[Description of the task] Report only how many lines of the entries below contain the string "Option".

** Source material follows **

-- ==== Sys2Proof/Machine/Choose.lean ====
section
/-! DEFINITION. The scheduler's choice and the end of a transmission (R64–R66, R107, R155, R159, R170–R179, R200–R203,
R219, R282, R283). -/
namespace Sys2Proof.Machine

/-- The length that the gate checks take for a copy (R200). -/
def State.gateLen (s : State) (c : Copy) : Nat :=
  let known := c.data.isSome || ((s.frame c.frame).map Frame.whole).getD true
  if decide (c.port < 32) && (s.flag Reg.LCE_OPER_CFG_GUARD c.port || !known) then s.maxFrame c.port else s.charge c

/-- How far ahead the MAC can begin a copy of service v: at once, or after the time of 64 × (2 + ADD_FRAG) bytes where it must
first preempt a copy in transmission (R179, R200, R203, assumption log 78). -/
def State.preemptTime (s : State) (p v : Nat) : Nat :=
  if s.express p v && s.clr.copies.any (fun c => c.port == p && c.st == .sending && s.preemptable p (c.svc % 8)) then
    s.lineTime p (64 * (2 + (s.lce p).oper.addFrag))
  else 0

/-- The gate checks of R200 and R203 let the copy start. -/
def State.gateLets (s : State) (c : Copy) : Bool :=
  let v := c.svc % 8
  let n := s.gateLen c
  s.gateOpen c.port v &&
  (if s.preemptable c.port v then
    !(s.lce c.port).hold && s.gateFits c.port v (min n (64 * (1 + (s.lce c.port).oper.addFrag)))
   else s.gateFits c.port v n (s.preemptTime c.port v))

/-- Pause lets service v of port p start (R222). -/
def State.pauseLets (s : State) (p v : Nat) : Bool :=
  32 ≤ p || (!s.flag Reg.MAC_PAUSE_STAT_PAUSED p && !bit (s.get Reg.MAC_PAUSE_STAT_CLASSES p) v)

/-- The port shaper lets service v of port p start (R178). -/
def State.shaperLets (s : State) (p v : Nat) : Bool :=
  s.portShape p == 0 || s.svcExempt p v || decide (0 ≤ (s.portBucket p).level)

/-- The copy that service v of port p would send next, and whether in the excess round. -/
def State.svcNext (s : State) (p v : Nat) : Option (Copy × Bool) :=
  match s.nextSub (8 * p + v) with
  | some (u, ex) => (s.subHead u).map (fun c => (c, ex))
  | none => none

/-- No open span of its gate could ever hold the copy (R201). -/
def State.noFit (s : State) (c : Copy) : Bool :=
  s.laceRuns c.port && (s.lce c.port).admin.isNone && !s.preemptable c.port (c.svc % 8) &&
  !s.everFits c.port (c.svc % 8) (s.gateLen c)

/-- Port p has a copy in transmission, or waiting for its start, that service v may not interrupt (R179). -/
def State.txBusy (s : State) (p v : Nat) : Bool :=
  s.clr.copies.any (fun c => c.port == p && (c.st == .sending || c.st == .chosen) &&
    !(s.express p v && s.preemptable p (c.svc % 8)))

/-- Service v of port p is eligible (R171), apart from the discards that its head copy may meet.  A preempted copy holds
the preemptable context, and none of its own service passes it (R179); where preemption has become inactive, there is one context, which
it holds (R202). -/
def State.eligible (s : State) (p v : Nat) : Option (Copy × Bool) :=
  if s.txBusy p v || !s.pauseLets p v || !s.shaperLets p v then none
  else match s.svcNext p v with
    | some (c, ex) =>
      if s.clr.copies.any (fun x => x.port == p && x.st == .preempted && (!s.preempts p || x.svc == c.svc || s.preemptable p v)) then none
      else if s.noFit c || s.gateLets c then some (c, ex) else none
    | none => none

/-- The services of port p in the order in which it prefers them: by number, but where preemption is active the express
ones come first (R171, R179). -/
def State.svcOrder (s : State) (p : Nat) : List Nat :=
  let all := [7, 6, 5, 4, 3, 2, 1, 0]
  all.filter (fun v => !s.preemptable p v) ++ all.filter (s.preemptable p)

/-- The copy of the first eligible service. -/
def State.nextCopy (s : State) (p : Nat) : Option (Copy × Bool) := (s.svcOrder p).findSome? (fun v => s.eligible p v)

/-- Why the scheduler discards a chosen copy, charging nothing. -/
inductive Discard where
  | epoch | aged | nofit | oversize (protected_ : Bool) | notReady | noSa | pnExhausted
deriving DecidableEq, Repr

/-- The discards that the egress MAC and Toecap make when a copy would start: OVERSIZE (R219), and the MACsec discards of R283
and R288. -/
def State.startBar (s : State) (c : Copy) (f : Frame) : Option Discard :=
  if 32 ≤ c.port then none
  else
    let b := s.copyBinding c f
    if (f.whole || !c.ct) && decide (s.maxFrame c.port < s.copyLen c f) then some (.oversize b.isSome)
    else match b with
      | none => none
      | some b =>
        if !s.tcaReady then some .notReady
        else match s.txSa (s.prevEpoch c.epoch) b with
          | none => some .noSa
          | some n => if (s.sa n).exhausted then some .pnExhausted else none

/-- The discards at dequeue: EPOCH_DRAINED before AGED (R66, R159), NOFIT (R201), then those of the start. -/
def State.discardOf (s : State) (c : Copy) (f : Frame) : Option Discard :=
  if s.lst.purged && s.prevEpoch c.epoch then some .epoch
  else if s.svcAge c.svc * 1000 < s.now - f.at_ then some .aged
  else if s.noFit c then some .nofit
  else s.startBar c f

/-- AGE_DISCARD, NOFIT_DISCARD, DRAIN_PURGE at dequeue, and the other discards of discardOf. -/
def State.discard (s : State) (c : Copy) (f : Frame) (d : Discard) : State :=
  let s := s.creditSync c.port
  let s := match d with
    | .epoch => s.svcDrop c.svc dkEpoch
    | .aged => s.svcDrop c.svc dkAged
    | .nofit => (s.inc Reg.LCE_NOFIT_COUNT 1 c.port).raise Reg.LCE_IRQ_NOFIT c.port
    | .oversize b =>
      let s := s.macCnt c.port 32
      if b then s.tcErr 1 ((s.copyBinding c f).getD 0) else s
    | .notReady => (s.tcCount c.port tcNotReady).tcErr 6 ((s.copyBinding c f).getD 0)
    | .noSa => s.tcCount c.port tcTxNoSa
    | .pnExhausted => s.tcCount c.port tcTxPnExh
  (s.rmCopy c.id).reap

/-- Begin the transmission of a copy: it is timestamped (R189), and its PN is taken now (R283).  Once its frame is
whole it leaves as a stored copy (R155).  What the Sole holds of it is read (R126). -/
def State.startCopy (s : State) (c : Copy) (f : Frame) : State :=
  let t := s.now
  let s := (s.modCopy c.id (fun c => { c with st := .sending, ct := c.ct && !f.whole, runAt := t })).stampTx c.port f.bytes
  let s := match (s.copyBinding c f).bind (s.txSa (s.prevEpoch c.epoch)) with
    | some n =>
      let r := s.takePn n
      let s := r.2.tcCount c.port tcTxProtected
      s.modCopy c.id (fun c => { c with sa := some n, pn := r.1 })
    | none => s
  s.askReads c.id

/-- A frame that the Last does not cover is mirrored at ingress only (R29). -/
def Frame.uncovered (f : Frame) : Bool :=
  match f.fate with
  | .punt r => decide (r < 5)
  | _ => false

/-- The egress point of R120: the first copy of the frame is dequeued at a port of EGR_MASK. -/
def State.mirrorEgress (s : State) (c : Copy) (f : Frame) : State :=
  if c.mirror ≠ 0 || c.tagFail || f.uncovered then s else
  [1, 2, 3, 4].foldl (fun s n =>
    let x := s.session f.epoch n
    let seen := ((s.frame f.id).map (fun f => bit f.mirrored n)).getD true
    if seen || !x.enable || !bit x.egr c.port then s
    else
      let s := s.modFrame f.id (fun f => { f with mirrored := setBit f.mirrored n true })
      if s.mirrorProtected f && !x.plainOk then s.inc Reg.MIR_PROTECTED_COUNT 1 0 (n - 1)
      else s.mirrorCopy f.id n (s.rewritten f)) s

/-- START of R155 for a copy from ingress port i to egress port e: ⌈MAX × (1 − R_in / R_out)⌉ + 128 bytes. -/
def State.startBytes (s : State) (i e : Nat) : Nat :=
  ceilDiv (s.maxFrame i * (s.portRate e - s.portRate i)) (s.portRate e) + 128

/-- A chosen cut-through copy waits for START when its egress is faster than its ingress (R155). -/
def State.waitsForStart (s : State) (c : Copy) (f : Frame) : Bool :=
  c.ct && !f.whole && decide (s.portRate f.port < s.portRate c.port)

/-- Charge the chosen copy and start it, preempting a preemptable copy in transmission (R173–R179). -/
def State.takeCopy (s : State) (c : Copy) (f : Frame) (excess : Bool) : State :=
  let p := c.port
  let s := s.creditSync p
  let s := s.mirrorEgress c f
  let n := s.charge c
  let s := s.chargeBytes c.queue c.svc excess true n
  let s := s.inc Reg.SCH_SVC_FRAMES_COUNT 1 p (c.svc % 8)
  let s := s.clrSet (fun k => { k with copies := k.copies.map (fun x =>
    if x.port = p && x.st == .sending then s.preempted x else x) })
  let s := s.modCopy c.id (fun c => { c with charged := n, excess := excess })
  if s.waitsForStart c f then s.modCopy c.id (fun c => { c with st := .chosen })
  else s.startCopy c f

/-- A preempted copy resumes when its gate is open again and no hold is in effect (R179, R203), or preemption has become inactive. -/
def State.resumes (s : State) (p : Nat) : Option Copy :=
  if s.clr.copies.any (fun c => c.port == p && (c.st == .sending || c.st == .chosen)) then none
  else s.clr.copies.find? (fun c => c.port == p && c.st == .preempted && !s.gateCuts p (c.svc % 8))

/-- Resume a preempted copy: one more fragment of it is sent (R179, R226). -/
def State.resumeCopy (s : State) (c : Copy) : State :=
  let t := s.now
  (s.modCopy c.id (fun c => { c with st := .sending, runAt := t })).macCnt c.port 39

/-- Choose until a copy starts or none is eligible. -/
def State.chooseLoop (s : State) (p : Nat) (fuel : Nat) : State :=
  match fuel with
  | 0 => s
  | fuel + 1 =>
    let resume := s.resumes p
    match s.nextCopy p with
    | none => (match resume with
        | some c => s.resumeCopy c
        | none => s)
    | some (c, ex) =>
      match s.frame c.frame with
      | none => s.rmCopy c.id
      | some f =>
        match s.discardOf c f with
        | some d => (s.discard c f d).chooseLoop p fuel
        | none =>
          match resume with
          | some r => if s.preemptable p (c.svc % 8) then s.resumeCopy r else s.takeCopy c f ex
          | none => s.takeCopy c f ex

/-- A keep-alive of port p waits for the line or is on it: no copy of p may begin (R366). -/
def State.kaHolds (s : State) (p : Nat) : Bool := decide (p < 32) && ((s.mac p).ka.isSome || (s.mac p).kaTx.isSome)

/-- The keep-alive that waits at port p begins, where the line is free: it takes precedence over queued copies, is charged to no
bucket, and no gate, pause or shaper holds it (R366, assumption log 99). -/
def State.kaStart (s : State) (p : Nat) : State :=
  match (s.mac p).ka with
  | some b =>
    if (s.mac p).kaTx.isSome || s.clr.copies.any (fun c => c.port == p && c.st == .sending) then s
    else (s.macSet p { s.mac p with ka := none, kaTx := some b }).stampTx p b
  | none => s

/-- SCHEDULER_CHOOSE: port p can accept a frame (R171, R181); a T1S port in LISTEN makes no decision (R229), and with no slice in
service nothing can be read (R126). -/
def schedulerChoose (p : Nat) (s : State) : State :=
  let s := s.fabNow
  if !s.inService p || (isTP p && s.get Reg.T1S_STAT_STATE (p - 24) == 1) then s
  else if s.kaHolds p then s.kaStart p
  else if !s.slicesIn.isEmpty then
    (s.creditSync p).chooseLoop p (s.clr.copies.length + 1)
  else s

/-- The chosen copy of port p that may start next: an express one where preemption is active, else the other, which waits for the end
of what is in transmission (R179). -/
def State.nextStart (s : State) (p : Nat) : Option Copy :=
  let cs := s.clr.copies.filter (fun c => c.port == p && c.st == .chosen)
  match cs.find? (fun c => !s.preemptable p (c.svc % 8)) with
  | some c => some c
  | none => if s.clr.copies.any (fun c => c.port == p && c.st == .sending) then none else cs.head?

/-- CUT_THROUGH_START: the Sole holds START bytes of the frame, or the frame has ended (R155), and neither a pause nor the gate
stands in the way (R200, R222).  What the MAC or Toecap would now discard is discarded, and its charge returned. -/
def cutThroughStart (p : Nat) (s : State) : State :=
  let s := s.fabNow
  match s.nextStart p with
  | none => s
  | some c =>
    match s.frame c.frame with
    | none => s.rmCopy c.id
    | some f =>
      if (!f.whole && decide (s.held c f < s.startBytes f.port p)) || !s.pauseLets p (c.svc % 8) || !s.gateLets c ||
         s.slicesIn.isEmpty || s.kaHolds p then s
      else match s.startBar c f with
        | some d => (s.chargeTo c 0).discard c f d
        | none => s.startCopy c f

/-- The copy whose last byte leaves port p: the one in transmission, or one that its gate or a hold would have cut at a
boundary it never reached (R203, assumption log 68). -/
def State.leaving (s : State) (p : Nat) : Option Copy :=
  match s.clr.copies.find? (fun c => c.port == p && c.st == .sending) with
  | some c => some c
  | none => s.clr.copies.find? (fun c => c.port == p && c.st == .preempted && s.gateCuts p (c.svc % 8))

/-- The keep-alive of port p has been sent. -/
def State.kaDone (s : State) (p : Nat) : State := s.macSet p { s.mac p with kaTx := none }

/-- COPY_TX_DONE: the last byte of the copy, or the keep-alive (R366), in transmission leaves Ethernet port p (R19, R226).  Its reads must have been carried: a
cut-through copy that a short fabric starves ends poisoned with cause 7 (R129, R131, R156), any other waits. -/
def copyTxDone (p : Nat) (s : State) : State :=
  if 32 ≤ p then s else
  let s := s.fabNow
  match (s.mac p).kaTx with
  | some b => ((((s.macCnt p 21).macCnt p 22 b.length).macCnt p (txKind b)).wasSent p b).kaDone p
  | none =>
  match s.leaving p with
  | none => s
  | some c =>
    match s.frame c.frame with
    | none => s.rmCopy c.id
    | some f =>
      if !f.whole then s
      else if s.readsWait c.id != 0 then (if c.ct && s.fabShort then (s.poisonCopy c 7).reap else s)
      else
        let wire := s.wireBytes c f
        let s := s.creditSync p
        let s := (((s.macCnt p 21).macCnt p 22 (s.copyLen c f)).macCnt p (txKind wire)).wasSent p wire
        (s.rmCopy c.id).reap

/-- REPARENT: a deferred change takes effect, when its queue or subscriber is empty (R170).  The one that moves joins at
its new parent's virtual time; one that no port owns any more raises REPARENT on the port that it leaves (the model's choice, assumption
log 66). -/
def reparent (isQueue : Bool) (n : Nat) (s : State) : State :=
  if isQueue then
    match AMap.find s.sch.qOld n, s.queueCopies n with
    | some old, [] =>
      let place0 := s.subPlace
      let s := s.schSet (fun h => { h with qOld := AMap.del h.qOld n })
      let u := (s.queueSub n).getD 0
      let v := (s.sub_ u).v
      let s := if (s.queueSub n).isSome then s.schSet (fun h => { h with qtags := AMap.set cellDflt h.qtags n v }) else s
      let s := if n = s.puntQ 32 && (s.queueSub n).isSome then (s.subSettle old (place0 old)).subSettle u (place0 u) else s
      let place := match s.queuePlace n with
        | some i => i
        | none => (s.subPlace old).getD 0
      s.raise Reg.SCH_IRQ_REPARENT (place / 8)
    | _, _ => s
  else
    match AMap.find s.sch.sOld n, s.subCopies n with
    | some old, [] =>
      let s := s.schSet (fun h => { h with sOld := AMap.del h.sOld n })
      match s.subPlace n with
      | some i =>
        let x := s.sub_ n
        let v := s.vt i
        (s.subSet n ⟨v, x.v, x.c, x.p, x.bytes⟩).raise Reg.SCH_IRQ_REPARENT (i / 8)
      | none => s.raise Reg.SCH_IRQ_REPARENT (old / 8)
    | _, _ => s

end Sys2Proof.Machine
end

** End of Source material **

[Answer for this exercise] 8